-- ==== Sys2Proof/Syntax.lean ====
section
/-!
DEFINITION. Syntax.lean: the commands of the block, one constructor per row of the opcode table, in the table's order.
-/

namespace Sys2Proof

open Sys2Proof.Machine

/-- The commands the block takes: configuration-port and doorbell writes, packets and flits that arrive, responses of
the memory ports, timers that expire, and events on pins, detectors and management interfaces. Each constructor is one
row of the opcode table; the comment at a group names the rules its operands follow. -/
inductive Instr where
  -- reset, clocks, power (R350 to R372); a width is the time in ns the reset input was held (R351)
  | powerOn (width : Nat)
  | hardReset (width : Nat)
  | resetRelease (pin : ResetPin) (width : Nat)
  | fuseShadowValid
  | corePllLocked
  | releaseGapExpiry
  | resetBurstTimeout (port : Fin 16)
  | thermalTrip
  | softReset
  | keeperRestart
  | refInputLoss (g : Fin 9)
  | refInputReturn (g : Fin 9)
  | coreMhzWrite (v : Word)
  | coreClockStep
  | vcoreSample (mv : List Nat)
  | sensorSample (r : Sensors)
  | keeperThrottle (tile : Fin 36)
  | throttleDutyStep (tile : Fin 36)
  | eccError (array : ProtArray) (index : Nat) (correctable : Bool)
  -- configuration port (R419, R442)
  | configWrite (addr : BitVec 20) (v : Word)
  | reg64UpperWrite (addr : BitVec 20) (v : Word)
  | reg64LowerRead (addr : BitVec 20)
  | unimplementedRead (addr : BitVec 20)
  | masterEnClear
  | masterEnSet
  | cfgLoad
  | cfgDirect
  | cfgImageReadDone (image : Blob)
  | cfgImageReadTimeout
  | winReset (win : BitVec 12)
  -- queues and doorbells (R90 to R118)
  | qEnable (q : Byte) (v : Word)
  | qDisable (q : Byte) (v : Word)
  | qSetupWrite (q : Byte) (off : BitVec 9) (v : Word)
  | sqTail (q : Byte) (v : Word)
  | cqHead (q : Byte) (v : Word)
  | cancel (q : Byte) (hi : Bool) (mask : Word)
  | rearm (q : Byte) (hi : Bool) (mask : Word)
  | descriptorFetch (q : Byte) (beat : Beat)
  | descriptorStart
  | writeCompletionRecord (d : Nat)
  | tileTokenPush (t : BitVec 3) (token : BitVec 256)
  | tileTokenStart (t : BitVec 3)
  | tqTemplateLoad (v : Word)
  | tqTemplateLoadDone (blob : Blob)
  -- memory ports and the atomic unit (R411 to R415, R56)
  | memReadResponse (port : Fin 16) (id : BitVec 12) (beat : Beat)
  | memWriteResponse (port : Fin 16) (id : BitVec 12) (err : Bool)
  | atomicUnitIssue (op : Nat)
  -- packets that reach the target or the initiator (R27 to R68)
  | rdReceive (p : Packet)
  | grdReceive (p : Packet)
  | wrReceive (p : Packet)
  | msgReceive (p : Packet)
  | atomReceive (p : Packet)
  | vaccReceive (p : Packet)
  | unknownTypeReceive (p : Packet)
  | rdrReceive (p : Packet)
  | atomrReceive (p : Packet)
  | lackReceive (p : Packet)
  | holdFullResend (d : Nat)
  | holdTimeout (h : Nat)
  | lackCoalesceTimeout (node : NodeId) (pkey : PKey) (vc7 : Bool)
  | operationTimeout (tag : Tag)
  | tagQuarantineEnd (tag : Tag)
  -- translation (R126 to R155)
  | walkReadReturn (port : Fin 16) (id : BitVec 12) (beat : Beat)
  | invRange (part : BitVec 6)
  | invPart (part : BitVec 6)
  | invAll
  | preload (part : BitVec 6)
  | invDrainComplete
  | xltDirBaseWrite (part : BitVec 6) (v : Word)
  -- impeller (R156 to R166)
  | chainLoad (v : Word)
  | chainLoadDone (programs : List Blob)
  | pipeRsvWrite (v : Word)
  | pipeBind
  -- collectives, experts, parking (R195 to R217)
  | cjoinReceive (p : Packet)
  | cdataReceive (p : Packet)
  | cabortReceive (p : Packet)
  | collectiveStep (d : Nat)
  | edspReceive (p : Packet)
  | ecmbReceive (p : Packet)
  | etallyReceive (p : Packet)
  | prdrReceive (p : Packet)
  | resumeChunk (d : Nat)
  | expertTableLoad (v : Word)
  | expertTableLoadDone (blob : Blob)
  -- router and fabric (R218 to R254)
  | routePacket (src : RouterIn)
  | escWaitExpiry (src : RouterIn)
  | outputStallTimeout (port : Fin 16) (vc : BitVec 3)
  | sumpDstWrite (i : Fin 8) (v : Word)
  | routeTableWrite (b : Bool) (d : Byte) (v : Word)
  | epochInjWrite (b : Bool)
  | epochClear (b : Bool)
  | lportWrite (links : Bool) (p : Fin 16) (v : Word)
  | pkeyListWrite (v : Word)
  | fabCtlWrite (v : Word)
  | nodeIdWrite (dims : Bool) (v : Word)
  | helloTimer (k : Fin 36)
  | helloReceive (k : Fin 36) (p : Packet)
  | nbrLost (k : Fin 36)
  | drainReceive (k : Fin 36) (p : Packet)
  | probeGo (k : BitVec 6)
  | probeReceive (k : Fin 36) (p : Packet) (turnaround : BitVec 16)
  | probeReplyReceive (k : Fin 36) (p : Packet) (count : Word)
  | probeTimeout
  | keeperProbe (k : Fin 36)
  -- link layer (R255 to R289)
  | flitReceive (k : Fin 36) (f : RxFlit)
  | ctrlFlitReceive (k : Fin 36) (f : RxFlit)
  | replayReqReceive (k : Fin 36) (f : RxFlit)
  | auditReceive (k : Fin 36) (f : RxFlit)
  | initFlitReceive (k : Fin 36) (f : RxFlit)
  | initFlitTimer (k : Fin 36)
  | initTimeout (k : Fin 36)
  | replayReqRepeat (k : Fin 36)
  | ackTimeout (k : Fin 36)
  | creditTimeout (k : Fin 36)
  | ctrlFlitDue (k : Fin 36)
  | frameLockLoss (k : Fin 36)
  | partnerRetrainDetect (k : Fin 36)
  | retrainAttemptTimeout (k : Fin 36)
  | lnkRetrain (k : Fin 36)
  | fullLinkReset (k : Fin 36)
  | lnkModeWrite (k : Fin 36) (mode : BitVec 2)
  | txSleepEnter (k : Fin 36)
  | txWake (k : Fin 36)
  | dutyPeriodStart (k : Fin 36)
  | lnkSleepCfgWrite (k : Fin 36) (v : Word)
  | lnkDutyCtlWrite (k : Fin 36) (v : Word)
  -- lanes (R290 to R320)
  | rxWake (burst : WakeBurst)
  | sleepCommaRetrain (k : Fin 36)
  | wakeMissingTimeout (n : Fin 288)
  | losAssert (n : Fin 288)
  | lolAssert (n : Fin 288)
  | losClear (n : Fin 288)
  | primeStart (k : Fin 36)
  | pllLock (k : Fin 36)
  | cdrLock (k : Fin 36)
  | laneAligned (k : Fin 36) (skew : List Nat)
  | train (n : Fin 288) (b : CtrlBlock)
  | adaptationDone (k : Fin 36)
  | endBlock (n : Fin 288) (b : CtrlBlock)
  | primeTimeout (k : Fin 36)
  | loopReq (n : Fin 288) (b : CtrlBlock)
  | loopAck (n : Fin 288) (b : CtrlBlock)
  | farLoopTimeout (n : Fin 288)
  | laneTestWrite (n : Fin 288) (v : Word)
  | laneSqCtlWrite (n : Fin 288) (v : Word)
  | prbsClr (n : Fin 288)
  | prbsInj (n : Fin 288)
  | calTempCheck (k : Fin 36)
  | marginUpdate (n : Fin 288) (vert horz : BitVec 16)
  -- partitions and security (R321 to R349)
  | enable (part : BitVec 6)
  | teardown (part : BitVec 6)
  | teardownDrainEnd (part : BitVec 6)
  | teardownDone (part : BitVec 6)
  | pkeyQuarantineEnd (key : PKey)
  | ephGen (block : Blob)
  | chanOpen (block : Blob)
  | chanClose (block : Blob)
  | wsealOpen (block arg : Blob)
  | attest (block : Blob)
  | cert (block : Blob)
  | mgmtKeygen (block : Blob)
  | mgmtLoad (block arg : Blob)
  | chanPendingTimeout (c : Byte)
  | scrubAll
  | scrubDone
  | debugAccessRequest (tap : TapPort)
  | debugAccessGranted
  | jtagIdcode (tap : TapPort)
  | jtagBypass (tap : TapPort)
  | jtagSamplePreload (cells : List Bool)
  | mgmtDtlsHandshake (h : Handshake)
  | fuseProgram (row : FuseRow) (bits : Nat)
  | fuseRead (row : FuseRow)
  -- keeper (R376 to R407)
  | watchdogKick
  | watchdogExpiry
  | keeperBoot
  | keeperEventCopy
  | coalesceHolddownExpiry (cause : BitVec 16) (node : NodeId)
  | mevt (p : Packet)
  | evtConsWrite (v : Word)
  | mgtPolicyWrite (off : BitVec 12) (v : Word)
  | keeperSteer (k : Fin 36)
  | keeperMarginRetrain (n : Fin 288)
  | keeperStaleRetrain (k : Fin 36)
  | keeperCalCapture
  | keeperSleepTune (k : Fin 36) (wakesPerSecond : Nat)
  | stage (image : ImageAt)
  | activate
  | confirm
  | revert
  | trialTimeout
  | capture
  | calImport (base : BitVec 64)
  | calExport
  | calStoreDone
  -- the last rows of the table
  | frameLockGain (k : Fin 36)
  | prbsLockGain (n : Fin 288)
  | prbsLockLoss (n : Fin 288)
  | holdPhaseEnd (k : Fin 36)
  deriving DecidableEq, Repr

end Sys2Proof
end

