-- ==== Sys2Proof/WellFormed.lean ====
section
/-!
DEFINITION. WellFormed.lean: which command operands the ports and wires can carry (list lengths and ranges that the
types alone do not fix).
-/

namespace Sys2Proof

open Sys2Proof.Machine

/-- A packet as a link delivers it (R24, R26, R335): its payload and LEN are at most 2,048 bytes, and it has a seal
trailer, with a 16-byte tag, only when it is sealed. -/
def packetWf (p : Packet) : Bool :=
  p.payload.length ≤ 2048 && p.len.toNat ≤ 2048
    && (p.sealed || p.trailer.isNone)
    && (match p.trailer with | some t => t.tag.length == 16 | none => true)

/-- A flit as the FEC decoder gives it (R255): 256 bytes, and at least one codeword. -/
def flitWf (f : RxFlit) : Bool := f.bytes.length == 256 && f.cws.length != 0

/-- A read beat (R411, R412): one to four lines of 64 bytes. -/
def beatWf (b : Beat) : Bool := b.data.length % 64 == 0 && 0 < b.data.length && b.data.length ≤ 256

/-- A control-block body of 16 bytes (R298). -/
def ctrlWf (b : CtrlBlock) : Bool := b.length == 16

/-- Sensor readings of 36 tiles and four controller sensors (R369, R425). -/
def sensorsWf (r : Sensors) : Bool := r.tiles.length == 36 && r.cores.length == 4 && r.vlink.length == 36

/-- A configuration-port address is a multiple of four (R442). -/
def aligned (a : BitVec 20) : Bool := a.toNat % 4 == 0

/-- Whether a command's operands are of a shape that its port can carry. -/
def Instr.wf : Instr → Bool
  | .vcoreSample mv => mv.length == 4 && mv.all (· < 65536)
  | .sensorSample r => sensorsWf r
  | .configWrite a _ | .reg64UpperWrite a _ | .reg64LowerRead a | .unimplementedRead a => aligned a
  | .descriptorFetch _ b => beatWf b
  | .memReadResponse _ _ b | .walkReadReturn _ _ b => beatWf b
  | .rdReceive p | .grdReceive p | .wrReceive p | .msgReceive p | .atomReceive p | .vaccReceive p
  | .unknownTypeReceive p | .rdrReceive p | .atomrReceive p | .lackReceive p | .cjoinReceive p | .cdataReceive p
  | .cabortReceive p | .edspReceive p | .ecmbReceive p | .etallyReceive p | .prdrReceive p | .mevt p => packetWf p
  | .helloReceive _ p | .drainReceive _ p | .probeReceive _ p _ | .probeReplyReceive _ p _ => packetWf p
  | .flitReceive _ f | .ctrlFlitReceive _ f | .replayReqReceive _ f | .auditReceive _ f | .initFlitReceive _ f =>
    flitWf f
  | .train _ b | .endBlock _ b | .loopReq _ b | .loopAck _ b => ctrlWf b
  | .laneAligned _ skew => skew.length ≤ 8
  | .rxWake burst => burst.blocks.length ≤ 8 && burst.blocks.all ctrlWf
  | .chainLoadDone ps => ps.length ≤ 64
  | .probeGo k => k.toNat < 36
  | .mgtPolicyWrite off _ => off.toNat % 4 == 0
  | .qSetupWrite _ off _ => off.toNat % 4 == 0
  | _ => true

/-- The packet that a command brings, if it brings one. -/
def Instr.packet : Instr → Option Packet
  | .rdReceive p | .grdReceive p | .wrReceive p | .msgReceive p | .atomReceive p | .vaccReceive p
  | .unknownTypeReceive p | .rdrReceive p | .atomrReceive p | .lackReceive p | .cjoinReceive p | .cdataReceive p
  | .cabortReceive p | .edspReceive p | .ecmbReceive p | .etallyReceive p | .prdrReceive p | .mevt p
  | .helloReceive _ p | .drainReceive _ p | .probeReceive _ p _ | .probeReplyReceive _ p _ => some p
  | _ => none

end Sys2Proof
end

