-- ==== Sys2Proof/Config.lean ====
section
/-!
DEFINITION. Config.lean: what the manual leaves free, and the cryptographic functions it takes from other standards.
None of these constants has a body that a proof can see: a statement holds for every value of them.
-/

namespace Sys2Proof.Config

open Sys2Proof.Machine

/-- The `n`-th free value taken (assumption log 2): a choice or a result the manual does not fix. -/
opaque freeValue : Nat → Nat

/-- The choice of the range-cache set of a fragment (R135, R140), by partition, block and number of sets. -/
opaque cacheSet : Nat → Nat → Nat → Nat

/-- SHA-384 (R322, R340, R397): FIPS 180-4, not restated by the manual. -/
opaque sha384 : List Byte → List Byte

/-- HKDF-SHA-384 (R326, R333, R338): salt, input key, info, output length. -/
opaque hkdf : List Byte → List Byte → List Byte → Nat → List Byte

/-- The public key of an ECDSA or ECDH P-384 private key. -/
opaque p384Public : List Byte → List Byte

/-- The ECDSA P-384 signature of a message under a private key, with the nonce material of draw `n`. -/
opaque ecdsaSign : List Byte → List Byte → Nat → List Byte

/-- Whether an ECDSA P-384 signature (third argument) of a message (second) verifies under a public key (first). -/
opaque ecdsaVerify : List Byte → List Byte → List Byte → Bool

/-- The ECDH P-384 shared secret of a private key and a peer's public key. -/
opaque ecdh : List Byte → List Byte → List Byte

/-- AES-256-GCM encryption: key, IV, additional data, plain text; cipher text and 16-byte tag. -/
opaque gcmSeal : List Byte → List Byte → List Byte → List Byte → List Byte × List Byte

/-- AES-256-GCM decryption: key, IV, additional data, cipher text, tag; none on an authentication failure. -/
opaque gcmOpen : List Byte → List Byte → List Byte → List Byte → List Byte → Option (List Byte)

/-- AES key unwrapping (R338): wrapping key and wrapped key; none where the integrity check fails. -/
opaque keyUnwrap : List Byte → List Byte → Option (List Byte)

/-- Bytes of the random source (R326, R332): draw and length. -/
opaque randomBytes : Nat → Nat → List Byte

/-- The device keys of slots 0 and 1 (R326): derived by HKDF-SHA-384 from the device secret; the manual gives neither
salt nor info. Arguments: secret and slot. -/
opaque deviceKey : Nat → Nat → List Byte

/-- The management key of slot 2 (R326, R348): derived from the device secret and a salt. -/
opaque managementKey : Nat → List Byte → List Byte

/-- The public key that the certificate of a management bundle certifies (R348); none where the bundle has no such
certificate. The manual does not give the width of the bundle's length fields. -/
opaque bundleKey : List Byte → Option (List Byte)

/-- Whether a DTLS 1.3 handshake with the given certificate chain and proof succeeds under a management bundle (R348):
the suite, the chain up to the bundle's trust anchor and the client's signature. -/
opaque clientAccepted : List Byte → List Byte → List Byte → Bool

/-- Whether a firmware manifest's signature verifies under the firmware key whose digest the boot ROM holds (R397). -/
opaque firmwareSigned : List Byte → Bool

/-- The fields of a firmware manifest (R397), whose layout the manual does not give: VERSION, SVN, image length and
SHA-384 of the image. -/
opaque manifestVersion : List Byte → Word
opaque manifestSvn : List Byte → Nat
opaque manifestLength : List Byte → Nat
opaque manifestDigest : List Byte → List Byte

end Sys2Proof.Config
end

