/-- A memory-port request that a reset left outstanding (R360): its port and identifier, the job it belongs to, and what
one command would have brought whole for it. -/
structure StaleReq where
  port  : Nat
  id    : BitVec 12
  job   : Nat
  whole : Option Whole
  deriving DecidableEq, Repr

/-- Reset and clock manager, always-on island and sensor island (R350 to R375). -/
structure ResetUnit where
  /-- The reset inputs, low after an honoured pulse has started (R351). -/
  porLow     : Bool
  hardLow    : Bool
  step       : RelStep
  /-- The running or last release sequence follows a soft reset (R354). -/
  soft       : Bool
  /-- Islands out of reset: keeper, step-3 core units, step-4 core units, and link tiles 0 to `tiles - 1`. -/
  keeperUp   : Bool
  coreUp     : Bool
  unitsUp    : Bool
  tiles      : Nat
  /-- Thermal trip latch (R372); the pin `RST_TRIP_N` is low while it is set. -/
  trip       : Bool
  /-- The sensors that read 115 °C or more in the latest sample, tiles from 0 and core sensors from 36, and whether one of
  them did so in two samples running (R372). -/
  hot        : List Nat
  tripDue    : Bool
  /-- Reference inputs within tolerance (R291), and the input the core PLL runs from, none when it free-runs. -/
  refOk      : BitVec 9
  pllInput   : Option Nat
  /-- The latest readings of the sensor island (R369). -/
  sensors    : Sensors
  /-- Times of the watchdog expiries of the last 10 minutes (R385). -/
  wdExpiries : List Nat
  /-- Memory ports that still finish a write burst after the start of a reset, and the beats left of it (R360). -/
  bursts     : List (Nat × Nat)
  /-- Requests issued before the reset whose responses are discarded (R360). -/
  stale      : List StaleReq
  deriving DecidableEq, Repr

/-- Kezara's own fuse array (R426). -/
structure Fuses where
  serial  : BitVec 64
  txMap   : BitVec 72
  dbgLock : Bool
  mfr     : BitVec 11
  mac     : BitVec 48
  cal     : Nat
  opens   : Nat
  arb     : Nat
  cert    : Nat
  secret  : Nat
  deriving DecidableEq, Repr

/-- One firmware bank: its state page, manifest and image (R397). -/
structure Bank where
  seq        : Word
  seqN       : Word
  verified   : Word
  active     : Word
  confirmed  : Word
  retired    : Word
  trialBoots : Word
  manifest   : List Byte
  image      : List Byte
  deriving DecidableEq, Repr

/-- The keeper's flash (R396): two banks, two calibration slots, the management bundle with its CRC-32C. -/
structure Flash where
  bankA  : Bank
  bankB  : Bank
  cal0   : List Byte
  cal1   : List Byte
  bundle : List Byte
  deriving DecidableEq, Repr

****************************************

# Task statement:
Using the records given above, list every line that includes the word "salt".

# Task result:
/-- HKDF-SHA-384 (R326, R333, R338): salt, input key, info, output length. -/
salt nor info. Arguments: secret and slot. -/
/-- The management key of slot 2 (R326, R348): derived from the device secret and a salt. -/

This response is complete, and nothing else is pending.